I built goat style stalls (three feet tall - 4'x4' square) in an old bike shed and then made movable tops with 2x4's and welded wire for my rabbits. They live on the ground (cement slab in shed) and love to burrow in their bedding. I use 5 gal buckets tipped on the sides for hiding spaces - one used her bucket for a nest box, I put in the bottom tray from their cages and filled it with clean sandbox sand, and they get scrap blocks of wood for climbing and chewing in addition to fresh clover and such. There are windows in the shed that I open to catch the breeze and they let filtered sunlight in. The rabbits have never been happier.
When the top is not secured, they get out with one quick jump faster than you can think, I wouldn't do this type of set up without a top - too many things like the bedding, food and a rabbit for dinner, it attracts even the smallest predator. Also, I'd use a small gauge hardware cloth to keep as many rats and mice out as possible. When I feed my rabbits, my trusty old tom cat follows me in and does some fine dinning himself, plus I use bucket traps (bucket, string and water) to keep the rodent population down. Some summers, I get a barn swallow in the shed - they keep the paper wasps and flying insects out, but at times the bird poop isn't worth it.
good luck with your set up, I hope you find a design and location that will work for you


----------



## MaggieJ (Feb 6, 2006)

but could you please explain your bucket trap, Lilandra?

How does the string tie in, so to speak?


----------



## Lilandra (Oct 21, 2004)

MaggieJ said:


> but could you please explain your bucket trap, Lilandra?
> 
> How does the string tie in, so to speak?


I saw it on the board somewhere about non poisonous rodent control, works like a charm but not for the queezy...
(here's the link to the thread, mine is a modified version -- http://www.homesteadingtoday.com/showthread.php?t=339430&highlight=bucket+trap)
I fill the 5 gal bucket 1/4 of the way with water and where the handle is I tied a piece of fishing line across the bucket top...then I tie a small stick with peanut butter on it and dangle it into the bucket. The bucket handle leans against the wall joist where I have seen mice climbing - they climb up onto the bucket, across the string and fall into the water and drown. When I see a live mouse, I take the bucket out to the field and call for my tom cat and he gets a clean mouse dinner. The other lazy piles that look like cats will eat the dead things from the bucket if I put it into their food dish. Worse thing that has happened with this bucket trap - my dog got his head stuck in it trying to eat the peanut butter once... it was kinda funny but sad at the same time.

hope it helps


----------



## rodney757 (May 12, 2010)

Thanks for all the replies. I have an old batting cage net that I'm thinking I will use to cover the top. If I attach the net to the 2 ft fence, would they be able to chew through it?

If they'll chew through it, I will just build a taller fence.

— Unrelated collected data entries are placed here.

-- ==== Sys2Proof/Machine/State.lean ====
section
/-! DEFINITION. The state of the machine as plain data: the 20 registers of spec/10_state.md rules R22 to R25, the parameter
record and the inputs that rule R162 gives a step beside them, and the outputs of the latest command (rule R27).

Ranges are not built into the types: a counter is an unbounded natural, as spec/92_eei_decisions.md D3 allows.  Safety.lean
states the ranges of rules R22 to R25 and R35 as invariants, which reset meets and every step keeps; the configuration
holds the timers to theirs (DEDUCED, log entry 5). -/

namespace Sys2Proof.Machine

/-- The values of `lvg_state` (R75). -/
inductive GuardState where
  /-- 0, INIT. -/
  | init
  /-- 1, KILL. -/
  | kill
  /-- 2, CHECK_BELL (CB). -/
  | checkBell
  /-- 3, CHECK_HORN_IDLE (CHI). -/
  | checkHornIdle
  /-- 4, CHECK_HORN_ACTIVE (CHA). -/
  | checkHornActive
  /-- 5, END_BEEP (EB). -/
  | endBeep
  /-- 6, DEAD. -/
  | dead
  /-- 7, reserved; no rule writes it (R75, R141).  DESIGN CHOICE, log entry 11: the value is kept, though V6 lets a model drop
  it. -/
  | reserved
  deriving DecidableEq, Repr

/-- The comparator level that `cmp_sel` selects: 0 and 1 (R24, R76). -/
inductive CmpLevel where
  /-- 0, the "is power critically low" level `DAC_CRITICAL`. -/
  | critical
  /-- 1, the "sustained low battery" level `DAC_LOWBATT`. -/
  | lowBatt
  deriving DecidableEq, Repr

/-- The input `config_mode`: 0 and 1 (R26, R76). -/
inductive ConfigMode where
  /-- 0, "full bell behavior". -/
  | fullBell
  /-- 1, "abbreviated honk behavior". -/
  | abbreviatedHonk
  deriving DecidableEq, Repr

/-- The indicators the block drives: the red one only (R24). -/
inductive Indicator where
  | red
  deriving DecidableEq, Repr

/-- The two numbers the PWM peripheral is programmed with (R100). -/
structure Tone where
  period : Nat
  compare : Nat
  deriving DecidableEq, Repr

/-- The effect events: the calls a command makes on the external collaborators (spec/00_scope.md section 6, R9). -/
inductive Event where
  /-- `SetCmpThreshold(sel)`. -/
  | setCmpThreshold (sel : CmpLevel)
  /-- `ProgramTone(period, compare)`. -/
  | programTone (tone : Tone)
  /-- `SetHorn(b)`. -/
  | setHorn (on : Bool)
  /-- `SetIndicator(id, b)`. -/
  | setIndicator (id : Indicator) (on : Bool)
  deriving DecidableEq, Repr

/-- The six inputs (R26), as they stand on the pins. -/
structure Inputs where
  /-- `cmd`. -/
  cmd : CommandWord
  /-- `tick`: the count of the tick source, of which the block sees the low `TICK_W` bits. -/
  tick : Nat
  /-- `raw_level`: the electrical level of the button line. -/
  rawLevel : Bool
  /-- `cmp_tripped`. -/
  cmpTripped : Bool
  /-- `config_mode`. -/
  configMode : ConfigMode
  /-- `charging`. -/
  charging : Bool
  deriving DecidableEq, Repr

/-- The result outputs of a command, valid for that command only (R27, R77). -/
structure Result where
  /-- `res_bool`. -/
  resBool : Bool
  /-- `res_period`. -/
  resPeriod : Nat
  /-- `res_compare`. -/
  resCompare : Nat
  /-- `cmd_err`. -/
  cmdErr : Bool
  deriving DecidableEq, Repr

/-- What a command that defines no result gives (R27). -/
def Result.zero : Result := ⟨false, 0, 0, false⟩

/-- The DSC registers (R22). -/
structure Dsc where
  /-- `sw_count`, in [0, DEB_MAX]. -/
  count : Nat
  /-- `sw_status`: 1 = pressed. -/
  status : Bool
  /-- `sw_last_tick`. -/
  lastTick : Nat
  deriving DecidableEq, Repr

/-- The TSE registers (R23). -/
structure Tse where
  /-- `seq_pattern`. -/
  pattern : PatternId
  /-- `seq_index`. -/
  index : Nat
  /-- `seq_remaining`. -/
  remaining : Nat
  /-- `seq_last_tick`. -/
  lastTick : Nat
  /-- `seq_active`: 1 = playing. -/
  active : Bool
  deriving DecidableEq, Repr

/-- The output registers (R24). -/
structure OutputRegs where
  /-- `tone_period` and `tone_compare`. -/
  tone : Tone
  /-- `horn_out`: 1 = horn driven on. -/
  hornOut : Bool
  /-- `ind_red`: 1 = red indicator asserted. -/
  indRed : Bool
  /-- `cmp_sel`. -/
  cmpSel : CmpLevel
  deriving DecidableEq, Repr

/-- The LVG registers (R25). -/
structure Lvg where
  /-- `lvg_state`. -/
  state : GuardState
  /-- `guard_timer`, in [0, 65535] (log entry 5). -/
  guardTimer : Nat
  /-- `commit_timer`, in [0, 65535] (log entry 5). -/
  commitTimer : Nat
  /-- `lv_count`, in [0, LV_COUNT_MAX]. -/
  lvCount : Nat
  /-- `lv_sticky`: 1 = low voltage confirmed. -/
  lvSticky : Bool
  /-- `sel_pattern`. -/
  selPattern : PatternId
  /-- `lvg_last_tick`. -/
  lastTick : Nat
  deriving DecidableEq, Repr

/-- The machine between two commands.  The first four fields are the 20 architectural registers, and nothing else of the
block persists (R20).  The other fields hold what a step takes and gives beside them (R162): the parameter record, which no
command changes (R2); the values on the input pins now, and the values the host will put there for the commands that
follow; and the result and the ordered effect events of the latest command. -/
structure State where
  /-- The DSC's three registers. -/
  dsc : Dsc
  /-- The TSE's five registers. -/
  tse : Tse
  /-- The five output registers. -/
  out : OutputRegs
  /-- The LVG's seven registers. -/
  lvg : Lvg
  /-- The parameter record (R2). -/
  config : Config
  /-- The inputs the next command samples (R26). -/
  pins : Inputs
  /-- The inputs of the commands after that, in order; when it is empty the pins keep their values: DESIGN CHOICE, log
  entry 3. -/
  upcoming : List Inputs
  /-- The result outputs of the latest command (R27); no command reads them: DESIGN CHOICE, log entry 4. -/
  result : Result
  /-- The effect events of the latest command, in order (R9, R61); no command reads them: DESIGN CHOICE, log entry 4. -/
  events : List Event
  deriving DecidableEq, Repr

/-- The parameter record of a state. -/
@[reducible] def State.par (s : State) : Params := s.config.params

/-- Why a step stops.  The block itself raises no exception (R170). -/
inductive Fault where
  /-- Raised by the ROM read of `SEQ_UPDATE` (and of the guard through it) at an address outside
  [0, ROM_SIZE - 1], which does not exist (R50; DEDUCED, log entry 10).  Safe: it is a stop, and no state reached from reset
  takes it (R116). -/
  | romAddress (address : Nat)
  deriving DecidableEq, Repr

/-- Why the model gives an instruction no meaning. -/
inductive Refusal where
  /-- Raised by an arm of `exec` for an instruction without a meaning yet.  Safe: it is a stop.  No arm raises it. -/
  | notModelled (mnemonic : String)
  deriving DecidableEq, Repr

/-- What a step answers. -/
abbrev StepOutcome := Host.Outcome State Fault Refusal

/-- The inputs a run starts with: `tick = 0`, the button inactive, comparator, configuration mode and charging 0 (R78), and
the command word of `NOP`.  The spec gives inputs no reset value (R196): DESIGN CHOICE, log entry 2. -/
def Inputs.initial (c : Config) : Inputs :=
  { cmd := 0, tick := 0, rawLevel := !c.params.swActiveLevel, cmpTripped := false, configMode := .fullBell,
    charging := false }

/-- The state right after power-on reset under a given configuration (R195, R196): no result, no event (R197). -/
def State.resetWith (c : Config) : State where
  dsc := { count := c.params.debSeed, status := false, lastTick := 0 }
  tse := { pattern := .hornSteady, index := 0, remaining := 0, lastTick := 0, active := false }
  out := { tone := ⟨0, 0⟩, hornOut := false, indRed := false, cmpSel := .critical }
  lvg :=
    { state := .init, guardTimer := 0, commitTimer := 0, lvCount := 0, lvSticky := false, selPattern := .chargeChime,
      lastTick := 0 }
  config := c
  pins := Inputs.initial c
  upcoming := []
  result := Result.zero
  events := []

/-- The machine right after reset, with any accepted configuration whatever (R196). -/
def State.reset : State := State.resetWith Config.platform

end Sys2Proof.Machine
end

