-- ==== Sys2Proof/Machine/Top.lean ====
section
/-! DEFINITION. The commands of no one sub-block: `NOP` and `POLL` (spec/44_top_commands.md). -/

namespace Sys2Proof.Machine

/-- `NOP`: no register, no event, the zero result (R160). -/
def execNop (s : State) : StepOutcome := .next s.begin

/-- One iteration of the outer loop: the switch update, then the guard unless charging (R161, R165). -/
def poll (s : State) : Except Fault State :=
  let s := s.swUpdate
  if s.pins.charging then .ok s else lvgUpdate s

/-- `POLL` (R161). -/
def execPoll (s : State) : StepOutcome := outcomeOf (poll s.begin)

end Sys2Proof.Machine
end

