/-- Every step keeps the two timers within the range of R25.  It rests on an accepted configuration having no timeout above
65535, which is the model's reading of R5 beside R25 (log entry 5). -/
def Obligations.StepKeepsTimersWithinSixteenBits : Prop :=
  ∀ s t : State, s.TimersFit → step s = .next t → t.TimersFit

/-- Which command may write which register: what each leaves unchanged: R2, R21 and every empty cell of the access summary of
spec/10_state.md section 8.  A `STEP` and an `END`, which have no column there, write what R113 and R114 give them. -/
def Obligations.CommandsWriteOnlyWhatTheyOwn : Prop :=
  ∀ (i : Instr) (s t : State), exec i s = .next t →
    (t.config = s.config ∧ t.pins = s.pins ∧ t.upcoming = s.upcoming) ∧
    (i ≠ .swUpdate → i ≠ .poll → t.dsc.count = s.dsc.count ∧ t.dsc.lastTick = s.dsc.lastTick) ∧
    (i ≠ .swUpdate → i ≠ .swClear → i ≠ .poll → i ≠ .lvgUpdate → t.dsc.status = s.dsc.status) ∧
    (i.drivesSequencer = false → i ≠ .poll → i ≠ .lvgUpdate → t.tse = s.tse ∧ t.out.tone = s.out.tone) ∧
    (i = .seqUpdate → t.tse.pattern = s.tse.pattern) ∧
    (i = .seqAbort ∨ i = .endWord →
      t.tse = { s.tse with active := t.tse.active } ∧ t.out.tone = s.out.tone) ∧
    (∀ d f u, i = .stepWord d f u →
      t.tse.pattern = s.tse.pattern ∧ t.tse.index = s.tse.index ∧ t.tse.lastTick = s.tse.lastTick) ∧
    (i ≠ .poll → i ≠ .lvgUpdate →
      t.lvg = s.lvg ∧ t.out.hornOut = s.out.hornOut ∧ t.out.indRed = s.out.indRed ∧ t.out.cmpSel = s.out.cmpSel)

/-- Every output register write comes with its event, in order: the output registers after a command are those before it
with its events replayed: R9, R61.  The pins show the output registers and the three status registers (R24, R27), with the
numbers of R75 and R76; `cmp_sel` selects the code the DAC gets and `config_mode` the variant (R76). -/
def Obligations.OutputsFollowTheEvents : Prop :=
  (∀ (i : Instr) (s t : State), exec i s = .next t → t.out = t.events.foldl Event.applyTo s.out) ∧
  (∀ s : State, s.outputPins =
    ⟨s.out.tone.period, s.out.tone.compare, s.out.hornOut, s.out.indRed, s.out.cmpSel.toBits, s.dsc.status, s.tse.active,
      s.lvg.state.toBits⟩) ∧
  (GuardState.init.toBits = 0 ∧ GuardState.kill.toBits = 1 ∧ GuardState.checkBell.toBits = 2 ∧
    GuardState.checkHornIdle.toBits = 3 ∧ GuardState.checkHornActive.toBits = 4 ∧ GuardState.endBeep.toBits = 5 ∧
    GuardState.dead.toBits = 6 ∧ GuardState.reserved.toBits = 7) ∧
  (CmpLevel.critical.toBits = 0 ∧ CmpLevel.lowBatt.toBits = 1) ∧
  (ConfigMode.fullBell.toBits = 0 ∧ ConfigMode.abbreviatedHonk.toBits = 1) ∧
  (∀ s : State, (s.outputPins.cmpSel = 0 → s.dacCode = s.par.dacCritical) ∧
    (s.outputPins.cmpSel = 1 → s.dacCode = s.par.dacLowBatt))

/-- By how much the tick moved is invisible: two runs of a command that differ only in a new tick value differ afterwards only
in the values of ticks: R8. -/
def Obligations.AmountOfTickIsInvisible : Prop :=
  ∀ (i : Instr) (s : State) (a b : Nat), (s.withTick a).TickFresh → (s.withTick b).TickFresh →
    forgetOutcomeTicks (exec i (s.withTick a)) = forgetOutcomeTicks (exec i (s.withTick b))
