-- ==== Sys2Proof/Laws/Debounce.lean ====
section
/-! SUPPORT. What the DSC operations do and leave alone. -/

namespace Sys2Proof.Machine

/-- `swUpdate` writes the DSC registers and nothing else; these are their values. -/
theorem swUpdate_eq (s : State) :
    s.swUpdate =
      { s with
        dsc :=
          if s.tickIn = s.dsc.lastTick then s.dsc
          else if s.switchActive then
            if s.dsc.count < s.par.debMax then
              if s.dsc.count + 1 = s.par.debPress then ⟨s.par.debMax, true, s.tickIn⟩
              else ⟨s.dsc.count + 1, s.dsc.status, s.tickIn⟩
            else ⟨s.dsc.count, s.dsc.status, s.tickIn⟩
          else if 0 < s.dsc.count then
            if s.dsc.count - 1 = s.par.debMax - s.par.debRelease then ⟨0, false, s.tickIn⟩
            else ⟨s.dsc.count - 1, s.dsc.status, s.tickIn⟩
          else ⟨s.dsc.count, s.dsc.status, s.tickIn⟩ } := by
  simp only [State.swUpdate, State.swActiveSample, State.swInactiveSample, pressReached, releaseReached, beq_iff_eq,
    State.takeSwTick_dsc, State.takeSwTick_config, State.par]
  split_ifs <;> rfl

@[simp] theorem swUpdate_tse (s : State) : s.swUpdate.tse = s.tse := by rw [swUpdate_eq]
@[simp] theorem swUpdate_out (s : State) : s.swUpdate.out = s.out := by rw [swUpdate_eq]
@[simp] theorem swUpdate_lvg (s : State) : s.swUpdate.lvg = s.lvg := by rw [swUpdate_eq]
@[simp] theorem swUpdate_config (s : State) : s.swUpdate.config = s.config := by rw [swUpdate_eq]
@[simp] theorem swUpdate_par (s : State) : s.swUpdate.par = s.par := by rw [swUpdate_eq]
@[simp] theorem swUpdate_pins (s : State) : s.swUpdate.pins = s.pins := by rw [swUpdate_eq]
@[simp] theorem swUpdate_upcoming (s : State) : s.swUpdate.upcoming = s.upcoming := by rw [swUpdate_eq]
@[simp] theorem swUpdate_result (s : State) : s.swUpdate.result = s.result := by rw [swUpdate_eq]
@[simp] theorem swUpdate_events (s : State) : s.swUpdate.events = s.events := by rw [swUpdate_eq]
@[simp] theorem swUpdate_tickIn (s : State) : s.swUpdate.tickIn = s.tickIn := by rw [swUpdate_eq]; rfl

/-- After an update the last-tick register holds the tick, whether the update did work or not. -/
@[simp] theorem swUpdate_lastTick (s : State) : s.swUpdate.dsc.lastTick = s.tickIn := by
  rw [swUpdate_eq]
  dsimp only
  split_ifs <;> simp_all

end Sys2Proof.Machine
end

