-- ==== Sys2Proof/Tests/Slice0.lean ====
section
/-! SUPPORT. Tests against the numbers of spec/, and for every statement of Obligations.lean that has hypotheses a concrete
state and operands that meet them together. -/

namespace Sys2Proof.Tests

open Sys2Proof.Machine

/-! ## The example configuration REF (spec/00_scope.md rule R10) -/

/-- The words of the ROM as spec/95_test_vectors.md section 6 writes them. -/
def refRom : List StepWord :=
  [0x000501B864, 0, 0x000307D032, 0x000207D019, 0, 0x000203E832, 0x000205DC32, 0, 0x0002032064, 0x0001000A00, 0x000203201E, 0,
    0x000401B832, 0]

def refParams : Params :=
  { debMax := 10, debPress := 3, debRelease := 4, debSeed := 0, clockHz := 16000000, prescaler := 8, minFreq := 20,
    maxFreq := 20000, patternRom := refRom, patternBase := ⟨0, 2, 5, 8, 12⟩, tKill := 3, tMaxHonk := 20, tCommitInit := 2,
    tCommit := 4, tRebeepWait := 5, lvCountMax := 6, lvConfirm := 4, dacCritical := 0, dacLowBatt := 1 }

def ref : Config := ⟨refParams, by decide⟩

/-- REF with an empty pattern 0 (spec/95_test_vectors.md I3). -/
def emptyRef : Config := ⟨{ refParams with patternBase := ⟨1, 2, 5, 8, 12⟩ }, by decide⟩

/-! ## Small states -/

/-- The inputs of one command: the word on `cmd`, the tick, the button line (REF: `false` is pressed) and the comparator. -/
def ins (cmd : CommandWord) (tick : Nat) (raw : Bool := true) (cmp : Bool := false) : Inputs :=
  { cmd := cmd, tick := tick, rawLevel := raw, cmpTripped := cmp, configMode := .fullBell, charging := false }

/-- Reset, then the given registers, and the given inputs on the pins. -/
def st (pins : Inputs) (dsc : Dsc := ⟨0, false, 0⟩) (tse : Tse := ⟨.hornSteady, 0, 0, 0, false⟩)
    (lvg : Lvg := ⟨.init, 0, 0, 0, false, .chargeChime, 0⟩) (out : OutputRegs := ⟨⟨0, 0⟩, false, false, .critical⟩) : State :=
  { State.resetWith ref with dsc := dsc, tse := tse, lvg := lvg, out := out, pins := pins }

/-- A pressed button that the DSC has settled on. -/
def pressed : Dsc := ⟨10, true, 0⟩

/-- The guard in a state, with its two timers, its counter and its flag. -/
def grd (g : GuardState) (guardTimer : Nat := 0) (commitTimer : Nat := 0) (lvCount : Nat := 0) (sticky : Bool := false) : Lvg :=
  ⟨g, guardTimer, commitTimer, lvCount, sticky, .bellDecay, 0⟩

/-- The state an outcome holds; the reset state where it holds none. -/
def after : StepOutcome → State
  | .next t => t
  | .fault _ => State.resetWith ref
  | .refused _ => State.resetWith ref

/-- Whether an outcome is a next state. -/
def isNext : StepOutcome → Bool
  | .next _ => true
  | .fault _ => false
  | .refused _ => false

/-! ## Ill-formed terms and refused records -/

theorem test_wf_refuses_pattern_5 : (Instr.seqStart 5).wf = false := by decide
theorem test_wf_refuses_step_of_duration_0 : (Instr.stepWord 0 2000 50).wf = false := by decide
theorem test_R3_refuses_equal_thresholds :
    Config.ofParams { refParams with debPress := 6 } = .error .debounce := by decide
theorem test_R4_refuses_min_freq_0 : Config.ofParams { refParams with minFreq := 0 } = .error .pwm := by decide
theorem test_R5_refuses_confirm_above_max : Config.ofParams { refParams with lvConfirm := 7 } = .error .guard := by decide
theorem test_R25_refuses_timeout_above_the_timers :
    Config.ofParams { refParams with tMaxHonk := 65536 } = .error .guard ∧
    ({ refParams with tMaxHonk := 65535 } : Params).ok = true := by decide
theorem test_R6_refuses_pattern_without_end :
    Config.ofParams { refParams with patternRom := refRom.dropLast } = .error .patternRom := by decide

/-! ## Decoding of words written out from spec/30_encoding.md and spec/95_test_vectors.md section 6 -/

theorem test_decode_nop : decodeCommand 0x00000000 = .ok .nop := by decide
theorem test_decode_poll : decodeCommand 0x10000000 = .ok .poll := by decide
theorem test_decode_swUpdate : decodeCommand 0x20000000 = .ok .swUpdate := by decide
theorem test_decode_swGet_ignores_bits : decodeCommand 0x3ABCDEF0 = .ok .swGet := by decide
theorem test_decode_swClear : decodeCommand 0x40000000 = .ok .swClear := by decide
theorem test_decode_seqStart : decodeCommand 0x50000003 = .ok (.seqStart 3) := by decide
theorem test_decode_seqStart_ignores_bits : decodeCommand 0x5FFFFFF9 = .ok (.seqStart 1) := by decide
theorem test_decode_seqUpdate : decodeCommand 0x60000000 = .ok .seqUpdate := by decide
theorem test_decode_seqAbort : decodeCommand 0x70000000 = .ok .seqAbort := by decide
theorem test_decode_pwmCalc : decodeCommand 0x8001B832 = .ok (.pwmCalc 440 50) := by decide
theorem test_decode_pwmCalc_ignores_bits : decodeCommand 0x8F07D032 = .ok (.pwmCalc 2000 50) := by decide
theorem test_decode_lvgUpdate : decodeCommand 0x90000000 = .ok .lvgUpdate := by decide
theorem test_decode_step : decodeStepWord 0x000307D032 = .stepWord 3 2000 50 := by decide
theorem test_decode_end_ignores_fields : decodeStepWord 0x000007D032 = .endWord := by decide
theorem test_decode_reserved_op_10 : decodeCommand 0xA0000000 = .error (.reservedOp 10) := by decide
theorem test_decode_reserved_pattern_5 : decodeCommand 0x50000005 = .error (.reservedPattern 5) := by decide
theorem test_encode_step : encode (.stepWord 1 10 0) = .romWord 0x0001000A00 := by decide
theorem test_encode_seqStart : encode (.seqStart 3) = .command 0x50000003 := by decide

/-- The pattern table of spec/95_test_vectors.md section 6 assembles to the ROM it prints: its last two patterns. -/
theorem test_pattern_words :
    patternWords [.stepWord 2 800 100, .stepWord 1 10 0, .stepWord 2 800 30, .endWord, .stepWord 4 440 50, .endWord] =
      .ok (refRom.drop 8) := by decide

/-! ## The step from reset, whatever the configuration -/

theorem test_reset_runs_poll : isNext (step (State.reset.withFetchWord 32 0x10000000)) = true := by decide
theorem test_reset_runs_step_word : isNext (step (State.reset.withFetchWord 40 0x000307D032)) = true := by decide

/-! ## Single steps: the examples of the rules and rows of spec/95_test_vectors.md -/

/-- R91's example. -/
theorem test_swUpdate_latches_press :
    (after (exec .swUpdate (st (ins 0x20000000 3 false) ⟨2, false, 2⟩))).dsc = ⟨10, true, 3⟩ := by decide

/-- Vector H1, tick 9. -/
theorem test_swUpdate_latches_release :
    (after (exec .swUpdate (st (ins 0x20000000 9) ⟨7, true, 8⟩))).dsc = ⟨0, false, 9⟩ := by decide

/-- R92's example. -/
theorem test_swGet_returns_status : (after (exec .swGet (st (ins 0x30000000 5) pressed))).result = ⟨true, 0, 0, false⟩ := by
  decide

/-- R93's example. -/
theorem test_swClear_keeps_count : (after (exec .swClear (st (ins 0x40000000 5) pressed))).dsc = ⟨10, false, 0⟩ := by decide

/-- R100's example. -/
theorem test_pwmCalc_440_50 :
    (after (exec (.pwmCalc 440 50) (st (ins 0x8001B832 0)))).result = ⟨false, 4544, 2272, false⟩ := by decide

/-- The row `0, 50` of spec/95_test_vectors.md section 3: the frequency is clamped, the period saturates. -/
theorem test_pwmCalc_saturates :
    (after (exec (.pwmCalc 0 50) (st (ins 0x80000032 0)))).result = ⟨false, 65535, 32767, false⟩ := by decide

/-- R111's example. -/
theorem test_seqStart_example :
    let t := after (exec (.seqStart 1) (st (ins 0x50000001 17)))
    t.tse = ⟨.bellDecay, 0, 3, 17, true⟩ ∧ t.events = [.programTone ⟨999, 499⟩] := by decide

/-- Vector I3: an empty pattern. -/
theorem test_seqStart_empty_pattern :
    (after (exec (.seqStart 0) { st (ins 0x50000000 3) with config := emptyRef })).tse = ⟨.hornSteady, 0, 0, 3, false⟩ := by
  decide

/-- R112's example. -/
theorem test_seqUpdate_advances :
    let t := after (exec .seqUpdate (st (ins 0x60000000 9) (tse := ⟨.bellDecay, 0, 0, 8, true⟩)))
    t.tse = ⟨.bellDecay, 1, 2, 9, true⟩ ∧ t.out.tone = ⟨999, 249⟩ ∧ t.result.resBool = true := by decide

/-- R114's example. -/
theorem test_seqUpdate_reaches_end :
    let t := after (exec .seqUpdate (st (ins 0x60000000 9) (tse := ⟨.bellDecay, 1, 0, 8, true⟩)))
    t.tse = ⟨.bellDecay, 1, 0, 9, false⟩ ∧ t.result.resBool = false := by decide

/-- R115's example. -/
theorem test_seqAbort_keeps_tone :
    let t := after (exec .seqAbort (st (ins 0x70000000 9) (tse := ⟨.bellDecay, 0, 2, 8, true⟩)
      (out := ⟨⟨999, 499⟩, false, false, .critical⟩)))
    t.tse = ⟨.bellDecay, 0, 2, 8, false⟩ ∧ t.out.tone = ⟨999, 499⟩ := by decide

/-- R113's example. -/
theorem test_stepWord_example :
    let t := after (exec (.stepWord 1 10 0) (st (ins 0 9)))
    t.tse.remaining = 1 ∧ t.out.tone = ⟨65535, 0⟩ := by decide

/-- The sequencer runs a word of the ROM: the step after `withFetchWord`. -/
theorem test_fetched_step_word :
    let t := after (step ((st (ins 0 9)).withFetchWord 40 0x0001000A00))
    t.tse.remaining = 1 ∧ t.out.tone = ⟨65535, 0⟩ := by decide

theorem test_endWord_idles : (after (exec .endWord (st (ins 0 9) (tse := ⟨.bellDecay, 1, 0, 8, true⟩)))).tse.active = false := by
  decide

/-- R134's example, tick 1 of vector A. -/
theorem test_lvgUpdate_init :
    (after (exec .lvgUpdate (st (ins 0x90000000 1 false)))).lvg = ⟨.kill, 3, 2, 0, false, .chargeChime, 1⟩ := by decide

/-- R138's example. -/
theorem test_lvgUpdate_held_tick :
    let t := after (exec .lvgUpdate (st (ins 0x90000000 1 false true) pressed (lvg := grd .checkHornActive 9 1 3)))
    t.out.hornOut = true ∧ t.lvg = ⟨.checkHornActive, 8, 0, 4, true, .bellDecay, 1⟩ := by decide

/-- R161's example. -/
theorem test_poll_example :
    let t := after (exec .poll (st (ins 0x10000000 1 false)))
    t.dsc.count = 1 ∧ t.lvg.state = .kill := by decide

/-- Tick 16 of vector A: the DSC latches the release and the guard sees it in the same poll. -/
theorem test_poll_release :
    let t := after (exec .poll (st (ins 0x10000000 16) ⟨7, true, 15⟩
      (lvg := ⟨.checkHornActive, 9, 0, 0, false, .bellDecay, 15⟩) (out := ⟨⟨0, 0⟩, true, false, .lowBatt⟩)))
    t.lvg.state = .checkBell ∧ t.tse = ⟨.bellDecay, 0, 3, 16, true⟩ ∧
      t.events = [.setHorn false, .programTone ⟨999, 499⟩] := by decide

theorem test_nop_keeps_registers : (after (exec .nop (st (ins 0 9) pressed))).dsc = pressed := by decide

/-- Program P6, its fourth word. -/
theorem test_reserved_sets_cmd_err : (after (step (st (ins 0xA0000000 0)))).result = ⟨false, 0, 0, true⟩ := by decide

/-! ## Witnesses: each shows that the hypotheses of the statement it is named for can be met together -/

theorem test_witness_DecodeOfEncodeIsIdentity : (Instr.seqStart 4).wf = true ∧ (Instr.stepWord 65535 0 255).wf = true := by
  decide

theorem test_witness_DecodedInstructionIsWellFormed :
    decode (.command 0x50000004) = .ok (.seqStart 4) ∧ decode (.romWord 0x0001000000) = .ok (.stepWord 1 0 0) := by decide

theorem test_witness_IgnoredBitsAreIgnored :
    (opField 0x50000003 = opField 0x5ABCDEFB ∧ patField 0x50000003 = patField 0x5ABCDEFB) ∧
    (opField 0x8001B832 = opField 0x8F01B832 ∧ freqField 0x8001B832 = freqField 0x8F01B832 ∧
      dutyField 0x8001B832 = dutyField 0x8F01B832) ∧
    opField 0x30000000 = opField 0x3ABCDEF0 := by decide

theorem test_witness_StepWordFormIsDecidedByDuration :
    stepDuration 0x0000FFFFFF = 0#16 ∧ stepDuration 0x0001000000 ≠ 0#16 := by decide

/-- A sequencer that stands outside its pattern, as no run leaves it: the only state an update stops in. -/
def outside : State := st (ins 0x60000000 9) (tse := ⟨.miniHonk, 1, 0, 8, true⟩)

I am planning on building a feeding hutch to put in the middle so they will burrow under that.


----------



## PulpFaction (Jul 23, 2009)

Rodney, if you can keep the goats from destroying the set-up, I bet it can work. Especially if you get a larger breed that is not as spry as some of the smaller guys I've had. Something heavy like a Californian or Flemish might be more likely to stay put.

But, you know...you just have to look at these situations as an experiment and a work in progress. Personally, I kinda think raising rabbits in secure wire cages in a sterile barn is kinda boring.  Predictable! If you like predictable, well, this might prove to not be your thing. If you like experimenting and seeing what you can get away with utilizing what you have on hand, then go for it. Be a little unconventional and accept the fact that you may spend a lot of time chasing some escapees and have some losses before you get it tweaked...but you'll learn a lot in the process!

Keep us updated!


----------



## rodney757 (May 12, 2010)

Thanks, I plan on putting the rabbits next to the goat pen now. I think I'll just give this a try and see how it works.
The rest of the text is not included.